Other remembrances noted a dark spot on Bradlee’s career — the revelation in 1991 that one of his reporters had fabricated a Pulitzer Prize-winning story about an 8-year-old heroin addict in a black neighborhood. Bradlee regretted that he and his staff had not been more vigilant in confirming the sources. He admitted that his failure reflected his staff’s limited familiarity with the black community of Washington, D.C. But Maass’ article cited the event as proof the editor was willing to call “bullshit on himself.” Remnick admired Bradlee’s conduct. “Sometimes it’s how someone acts in his or her worst moments that is the measure of that person,” he wrote.

Other remembrances noted the many recognitions Bradlee received from universities and various organizations throughout the latter part of his life. One came from the French government for being “one of those who stood up to denounce French-bashing” at “the height of the controversy over Iraq.” Few of his eulogizers, however, seem to have noted the irony in the editor’s receipt of the Presidential Medial of Freedom from Barack Obama in 2013. The president who seeks to punish whistle-blowers and reporters who publish damning leaks documenting government wrongdoing — and whom New York Times reporter James Risen (who is being prosecuted by the Justice Department for refusing to reveal a CIA source) called “hypocritical” for his statements of support for press freedom and the “greatest enemy of press freedom in a generation” — awarded Bradlee the medal in 2013 because the editor had “successfully challenged the Federal Government over the right to publish the Pentagon Papers.”

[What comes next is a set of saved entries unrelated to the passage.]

-- ==== Sys2Proof/Machine/Bus.lean ====
section
/-! DEFINITION. The register bus of 20_memory.md: the address map (R65, R67), legal transactions (R62), reads (R63,
R81) and writes (R64, R68, R80). -/

namespace Sys2Proof.Machine

/-- R65: word `k` of the window at `base`, for a byte address `n` that is aligned; none outside its NW words (R67). -/
def windowWord (cfg : Config) (base n : Nat) : Option Nat :=
  if base ≤ n ∧ n < base + 4 * cfg.nw then some ((n - base) / 4) else none

/-- R65: the block-buffer region from 0x8000, 0x200 bytes an entry. -/
def bufWord (cfg : Config) (n : Nat) : Option Target :=
  let i := (n - 0x8000) / 0x200
  let k := (n - 0x8000) % 0x200 / 4
  if 0x8000 ≤ n ∧ i < cfg.nbuf ∧ k < cfg.nw then some (.wide (.buf i) k) else none

/-- R65: the wide register whose window of 0x200 bytes holds the address, from 0x1000 to 0x19FF. -/
def windowTarget (cfg : Config) (n : Nat) : Option Target :=
  if n < 0x1000 then none
  else if n < 0x1200 then (windowWord cfg 0x1000 n).map (.wide .keyN)
  else if n < 0x1400 then (windowWord cfg 0x1200 n).map (.wide .keyE)
  else if n < 0x1600 then (windowWord cfg 0x1400 n).map (.wide .keyD)
  else if n < 0x1800 then (windowWord cfg 0x1600 n).map (.wide .iv)
  else if n < 0x1A00 then (windowWord cfg 0x1800 n).map (.wide .prev)
  else bufWord cfg n

/-- R65, R67: the mapped word at a byte address; none for a misaligned or unmapped one. -/
def addrTarget (cfg : Config) (a : Addr) : Option Target :=
  let n := a.toNat
  if n % 4 ≠ 0 then none
  else if n = 0x0000 then some .id
  else if n = 0x0004 then some .param
  else if n = 0x0008 then some .bsize
  else if n = 0x000C then some .cmd
  else if n = 0x0010 then some .status
  else if n = 0x0014 then some .errinfo
  else if n = 0x0018 then some .irqEn
  else windowTarget cfg n

/-- R62: the word a legal transaction names; none for an illegal one. -/
def legalTarget (cfg : Config) (tx : Transaction) : Option Target :=
  if tx.size = 2 then addrTarget cfg tx.addr else none

/-- The contents of a W-bit register (R20). -/
def State.wide (s : State) : WReg → Nat
  | .keyN => s.keyN
  | .keyE => s.keyE
  | .keyD => s.keyD
  | .iv => s.iv
  | .prev => s.prev
  | .buf i => s.bufAt i

/-- Write a W-bit register whole. -/
def State.setWide (s : State) (r : WReg) (v : Nat) : State :=
  match r with
  | .keyN => { s with keyN := v }
  | .keyE => { s with keyE := v }
  | .keyD => { s with keyD := v }
  | .iv => { s with iv := v }
  | .prev => s.setPrev v
  | .buf i => s.setBuf i v

/-- R81: the registers whose words read as 0 while BUSY = 1. -/
def WReg.hidden : WReg → Bool
  | .prev => true
  | .buf _ => true
  | .keyN => false
  | .keyE => false
  | .keyD => false
  | .iv => false

/-- R63, R66, R81: the value a legal read of the word returns. ID and PARAM are hard-wired here (R29, R30). -/
def State.readWord (s : State) : Target → Word
  | .id => idWord
  | .param => s.paramWord
  | .bsize => s.bsizeWord
  | .cmd => s.cmd
  | .status => s.statusWord
  | .errinfo => s.errinfoWord
  | .irqEn => s.irqEnWord
  | .wide r k => if s.busy && r.hidden then 0 else BitVec.ofNat 32 (wordOf (s.wide r) k)

/-- R80: a dropped write keeps the target and sets WERR. -/
def State.dropWrite (s : State) : State := { s with werr := true }

/-- R64, R68, R80: the state after a legal write of `v` to the word. -/
def State.writeWord (s : State) (t : Target) (v : Word) : State :=
  match t with
  | .id => s
  | .param => s
  | .errinfo => s
  | .status => s.clearStatus v
  | .irqEn => s.setIrqEn v
  | .bsize => if s.busy then s.dropWrite else s.setBsize v
  | .cmd => if s.busy then s.dropWrite else s.accept v
  | .wide r k => if s.busy then s.dropWrite else s.setWide r (setWord (s.wide r) k v.toNat)

/-- R62: the response of an illegal transaction, err = 1 and rdata = 0. -/
def Response.busError : Response := ⟨some 0, true⟩

/-- R61: one transaction: the state after it and its response. -/
def State.transact (s : State) (tx : Transaction) : State × Response :=
  match legalTarget s.cfg tx with
  | none => (s, Response.busError)
  | some t => if tx.we then (s.writeWord t tx.wdata, ⟨none, false⟩) else (s, ⟨some (s.readWord t), false⟩)

/-- The host's step: the transaction is performed and its response stands on the ports. While rst_n is low the block
completes no transaction (R250): it is dropped (R251, U12, log 7). -/
def State.busEvent (s : State) (tx : Transaction) : State :=
  if s.rstN then { (s.transact tx).1 with resp := some (s.transact tx).2 } else { s with resp := none }

end Sys2Proof.Machine
end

Regardless of who gave out the award, however, a review of Bradlee’s life and career makes it clear that he deserved it. Truthdig Editor-in-Chief Robert Scheer said the editor “was gutsy without putting on airs, a truly redeeming quality for someone who did his job so excellently.” Many journalists from younger generations are only now learning of his example. We at Truthdig hope it remains for many generations to come. Ben Bradlee is our Truthdigger of the Week.